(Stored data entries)

-- ==== Sys2Proof/Machine/IngestOps.lean ====
section
/-!
DEFINITION. Machine/IngestOps.lean: a write from its reservation to its acceptance: range locks, landing, protection information,
fingerprints, jobs, sealing, records, groups, acceptance and failure (R100 to R132, R157, R183).
-/

namespace Sys2Proof.Machine

/-! ### Blocks and groups of a command -/

/-- A block of a command. -/
def blkOf (s : State) (id idx : Nat) : Option Blk := fget s.ing.blks (pairKey id idx)

/-- Change a block. -/
def blkMod (id idx : Nat) (f : Blk → Blk) (s : State) : State :=
  { s with ing := { s.ing with blks := fmod s.ing.blks (pairKey id idx) f } }

/-- LBA of a block of a command: a Zone Append's once assigned. -/
def blkLba (c : Cmd) (idx : Nat) : Nat := (match c.assigned with | some a => a | none => c.lba) + idx

/-- Seat whose rows and lane take a command's records: the zone's home seat, otherwise the ingesting seat (R124). -/
def groupSeat (s : State) (c : Cmd) : Nat :=
  if c.p.zoned then (match zoneOf s c.nsid c.lba with | some (_, z, _) => z.home | none => c.seat) else c.seat

/-- Change a group of records. -/
def grpMod (seat num : Nat) (f : Grp → Grp) (s : State) : State :=
  { s with ing := { s.ing with grps := fmod s.ing.grps (pairKey seat num) f } }

/-- A group's record list and number are opened for blocks `lo` to `hi` of a command (R127, R131). -/
def grpNew (id seat lo hi : Nat) (s : State) : State :=
  let num := fgetD s.ing.nextGrp seat 0
  { s with ing := { s.ing with
      grps := fset s.ing.grps (pairKey seat num) ⟨id, lo, hi, [], false, none, false, none, [], false⟩
      nextGrp := fset s.ing.nextGrp seat ((num + 1) % 4294967296) } }
    |> cmdMod id (fun c => { c with groups := c.groups ++ [num] })

/-- Ends of the chunks of a write from `lba`: at multiples of the atomic write size, as block numbers of the command (R131). -/
def chunkEnds (atomic lba count : Nat) : List Nat :=
  if count ≤ atomic ∨ atomic = 0 then [count]
  else ((List.range count).filter fun i => (lba + i + 1) % atomic == 0 && i + 1 != count).map (· + 1) ++ [count]

/-- Open the groups of a write (R131). -/
def groupsOpen (id : Nat) (s : State) : State :=
  match cmdOf s id with
  | none => s
  | some c =>
    let seat := groupSeat s c
    let ends := chunkEnds c.p.atomic (blkLba c 0) c.count
    foldS (List.zip (0 :: ends) ends) (fun e s => grpNew id seat e.1 e.2 s) s

/-- The group that covers a block. -/
def grpFor (s : State) (id idx : Nat) : Option (Nat × Grp) :=
  s.ing.grps.find? fun e => e.2.cmd == id && decide (e.2.lo ≤ idx) && decide (idx < e.2.hi)

/-! ### Failure (R106, R131, R132) -/

/-- Release the holds a command took at its dedup hits (R110). -/
def holdsDrop (id : Nat) (s : State) : State :=
  match cmdOf s id with
  | none => s
  | some c => foldS (fkeep s.ing.blks fun k b => keyHi k == id && b.hold.isSome) (fun e s =>
      match e.2.hold with
      | some h => releaseHold (recKey c.p.tenant h) s
      | none => s) s

/-- A command gives up everything it has built and not had accepted: holds, groups, and what it asked for by RDMA READ. -/
def ingestDrop (id : Nat) (s : State) : State :=
  let s := holdsDrop id s
  { s with ing := { s.ing with grps := fkeep s.ing.grps fun _ g => g.cmd != id } }

/-- First LBA of the first chunk of a write not committed, once a chunk has been accepted (R131). -/
def firstOpen (s : State) (c : Cmd) : Option Nat :=
  match c.groups with
  | num :: _ => (match fget s.ing.grps (pairKey (groupSeat s c) num) with
    | some g => if 0 < g.lo then some (blkLba c g.lo) else none
    | none => none)
  | [] => none

/-- A write fails (R131, R132): with its own status while no chunk has been accepted, otherwise with Write Fault. -/
def ingestFail (id : Nat) (st : NvSts) (s : State) : State :=
  match cmdOf s id with
  | none => s
  | some c =>
    match firstOpen s c with
    | some l => s |> cmdMod id (fun c => { c with failed := some (l, nvCode .writeFault) }) |> ingestDrop id |> finishCmd id .writeFault 0
    | none => s |> ingestDrop id |> finishCmd id st 0

/-- The rows of *Ingest failures* (R132): the earliest decides. -/
def ingestRank (code : Nat) : Nat :=
  if code = nvCode .guardCheck then 0 else if code = nvCode .appCheck then 1 else if code = nvCode .refCheck then 2
  else if code = nvCode .writeProtected then 3 else 4

/-- The status that a recorded ingest failure stands for. -/
def ingestSts (code : Nat) : NvSts :=
  ([NvSts.guardCheck, .appCheck, .refCheck, .writeProtected, .writeFault].find? fun x => nvCode x == code).getD .internal

/-- A failure of a write is noted, unless an earlier row of *Ingest failures* has been (R106, R132). -/
def ingestNote (id lba : Nat) (st : NvSts) (s : State) : State :=
  cmdMod id (fun c => { c with failed := match c.failed with
    | some (l, x) => if ingestRank x ≤ ingestRank (nvCode st) then some (l, x) else some (lba, nvCode st)
    | none => some (lba, nvCode st) }) s

/-- A write with a failure noted completes; with protection information only once every block has landed (R106). -/
def ingestEnds (id : Nat) (s : State) : State :=
  match cmdOf s id with
  | none => s
  | some c => (match c.failed with
    | some (_, code) => if c.p.pi ≠ 0 ∧ 0 < c.left then s else ingestFail id (ingestSts code) s
    | none => s)

/-- A failure of a write that its protection information does not find (R132). -/
def ingestError (id lba : Nat) (st : NvSts) (s : State) : State := s |> ingestNote id lba st |> ingestEnds id

/-- An engine or the catch buffer fails on a block (R132): the engine's fault is counted (R517). -/
def engineErr (id lba : Nat) (c : Cmd) (err : IngestErr) (s : State) : State :=
  match err with
  | .none => s
  | .buffer => s |> bump (Reg.CAT_CATCH_ERR_COUNT c.seat) |> ingestError id lba .internal
  | .cipher => s |> engineFault c.seat 0 [c.nsid, lba] |> ingestError id lba .internal
  | .compression => s |> engineFault c.seat 1 [c.nsid, lba] |> ingestError id lba .internal
  | .digest => s |> engineFault c.seat 2 [c.nsid, lba] |> ingestError id lba .internal
  | .tags => s |> bump (Reg.PAR_TAG_MISMATCH_COUNT c.seat) |> logFw c.seat 11 [c.nsid, lba]
      |> ingestError id lba .internal

/-- The deltas of groups that FLASH_THROUGH has logged and that are not accepted leave the log (R130). -/
def logsDrop (s : State) : State :=
  let gone := s.ing.grps.foldl (fun (l : List Delta) g => if g.2.logged.isSome then l ++ g.2.recs else l) []
  let stay := fun (d : Delta) => !gone.any fun x => x.kind == d.kind && x.nsid == d.nsid && x.lba == d.lba && x.value == d.value && x.group == d.group
  { s with map := { s.map with
      dbuf := fmapV s.map.dbuf fun _ l => l.filter stay
      dlog := s.map.dlog.map fun p => { p with recs := p.recs.filter stay } } }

Exercise goal »
In the records above, find the lines holding "ingestRank". Copy each one.

Result below »
def ingestRank (code : Nat) : Nat :=
    | some (l, x) => if ingestRank x ≤ ingestRank (nvCode st) then some (l, x) else some (lba, nvCode st)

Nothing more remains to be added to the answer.